/-- The store buffer empties at once (R140): its stores join the held items in program order. -/
def State.flushStores (s : State) (c : Nat) : State :=
  s.updOut c (fun o => { o with sb := [], held := o.sb.foldl (fun h e => insHeld h ⟨e.ord, s.bufferPacket c e⟩) o.held })

/-- The activation becomes non-retriable (R140): held items and firings go out, journal and record are discarded. Under proof
mode it stops with cause 0x1b instead (R144). -/
def State.goNonretriable (s : State) (c : Nat) : State :=
  if !(s.ctx c).retriable then s
  else if (s.ctx c).proof then (if s.isFrozen c then s else s.freeze c (s.packet c 0 0x1b 0 0))
  else
    let s1 := (s.flushStores c).release c
    (s1.updOut c (fun o => { o with journal := [], record := [], start := none })).updCore c (fun k =>
      { k with act := k.act.map (fun a => { a with retriable := false }) })

/-- Sends an item: held while the activation is retriable, making it non-retriable where the buffer would pass 64 KiB; sent at
once otherwise (R139, R140). -/
def State.emit (s : State) (c ord : Nat) (p : Packet) : State :=
  if (s.ctx c).retriable then
    let o := (s.ctx c).out
    if heldSize o.held + p.size ≤ 65536 then s.updOut c (fun o => { o with held := insHeld o.held ⟨ord, p⟩ })
    else if (s.ctx c).proof then s.goNonretriable c
    else let s1 := s.goNonretriable c; { s1 with net := s1.net ++ [p] }
  else { s with net := s.net ++ [p] }

/-- The next place in the activation's program order. -/
def State.nextOrd (s : State) (c : Nat) : Nat := match (s.core c).act with
  | some a => a.ord
  | none => 0
def State.bumpOrd (s : State) (c : Nat) : State :=
  s.updCore c (fun k => { k with act := k.act.map (fun a => { a with ord := a.ord + 1 }) })

/-- Lines of own scratchpad that a write touches. -/
def linesOf (off n : Nat) : List Nat := (List.range (n / 64 + 2)).map (off / 64 + ·) |>.filter (fun l => l * 64 < off + n)

/-- Lines of a write that the journal does not hold yet. -/
def State.newLines (s : State) (c off n : Nat) : List Nat :=
  (linesOf off n).filter (fun l => !((s.ctx c).out.journal.any (fun r => r.1 = l)))

/-- The write would take the journal beyond 64 lines (R140). -/
def State.journalFull (s : State) (c off n : Nat) : Bool :=
  (s.ctx c).retriable && (s.ctx c).out.journal.length + (s.newLines c off n).length > 64

/-- Records lines in the journal before they are first written (R139); beyond 64 lines the activation becomes non-retriable
(R140). -/
def State.journal (s : State) (c off n : Nat) : State :=
  if !(s.ctx c).retriable || n = 0 then s
  else if s.journalFull c off n then s.goNonretriable c
  else s.updOut c (fun o => { o with journal := o.journal ++ (s.newLines c off n).map (fun l =>
        (l, s.read (spBase c + l * 64) 64, s.poisoned (spBase c / 64 + l))) })

/-- A write to the cell's own scratchpad by its core or an engine (R139, R88). Under proof mode one that the journal cannot
hold stops the cell instead (R144). -/
def State.ownWrite (s : State) (c off : Nat) (bytes : List Byte) (tag : Bool) : State :=
  let s1 := s.journal c off bytes.length
  if (s.ctx c).proof && s.journalFull c off bytes.length then s1
  else s1.storePa c false (spBase c + off) bytes tag

/-! ## Scopes and destinations -/

def scopeRank : Scope → Nat
  | .cell => 0
  | .die => 1
  | .device => 2
  | .pod => 3
  | .system => 4

/-- Columns, rows and tiles of the division in use (R123, R125). -/
structure Division where
  cols : Nat
  rows : Nat
  tm : Nat
  tn : Nat
  tk : Nat
  deriving DecidableEq, Repr

def Desc.division (d : Desc) (fb : Bool) : Division :=
  if fb then ⟨d.cols2, d.rows2, d.tm2, d.tn2, d.tk2⟩ else ⟨d.cols, d.rows, d.tm, d.tn, d.tk⟩

/-- Tile of logical cell (i, j): off and ext of m, n, k (R123); of R285's launch, 4 columns by 1 row of unit tiles with n = 4, cell i has off.n = i
and extents of 1. -/
def Desc.tile (d : Desc) (v : Division) (i j : Nat) : Nat × Nat × Nat × Nat × Nat × Nat :=
  let nt := max 1 (ceilDiv d.n v.tn)
  let offN := i % nt * v.tn
  let offK := i / nt * v.tk
  let offM := j * v.tm
  (offM, offN, offK, min v.tm (d.m - offM), min v.tn (d.n - offN), min v.tk (d.k - offK))

def Desc.started (d : Desc) (v : Division) (i j : Nat) : Bool :=
  let (_, _, _, em, en, ek) := d.tile v i j
  em > 0 && en > 0 && ek > 0

/-- Logical coordinates of the started cells, in row-major order of (j, i) (R123). -/
def Desc.startedCells (d : Desc) (v : Division) : List (Nat × Nat) :=
  ((List.range v.rows).map (fun j => (List.range v.cols).map (fun i => (i, j)))).flatten.filter
    (fun p => d.started v p.1 p.2)

def State.launchOf (s : State) (k : LKey) : Option Launch := s.launches.find? (fun l => l.key = k)

/-- Physical cells of a logical cell of a launch: one, or the pair under proof mode (R126, R143). -/
def Launch.cellsAt (l : Launch) (i j : Nat) : List Nat :=
  match (l.desc.startedCells (l.desc.division l.fb)).findIdx? (fun p => p = (i, j)) with
  | some n => (l.place[n]?).toList ++ (l.place2[n]?).toList
  | none => []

____

:: WORK TO BE COMPLETED ::
Beginning with the line above that contains "let (_, _, _, em, en, ek) := d.tile v i j", copy each line exactly up to and including the line that contains "(fun p => d.started v p.1 p.2)", and go no further.

:: TASK ANSWER ::
  let (_, _, _, em, en, ek) := d.tile v i j
  em > 0 && en > 0 && ek > 0

/-- Logical coordinates of the started cells, in row-major order of (j, i) (R123). -/
def Desc.startedCells (d : Desc) (v : Division) : List (Nat × Nat) :=
  ((List.range v.rows).map (fun j => (List.range v.cols).map (fun i => (i, j)))).flatten.filter
    (fun p => d.started v p.1 p.2)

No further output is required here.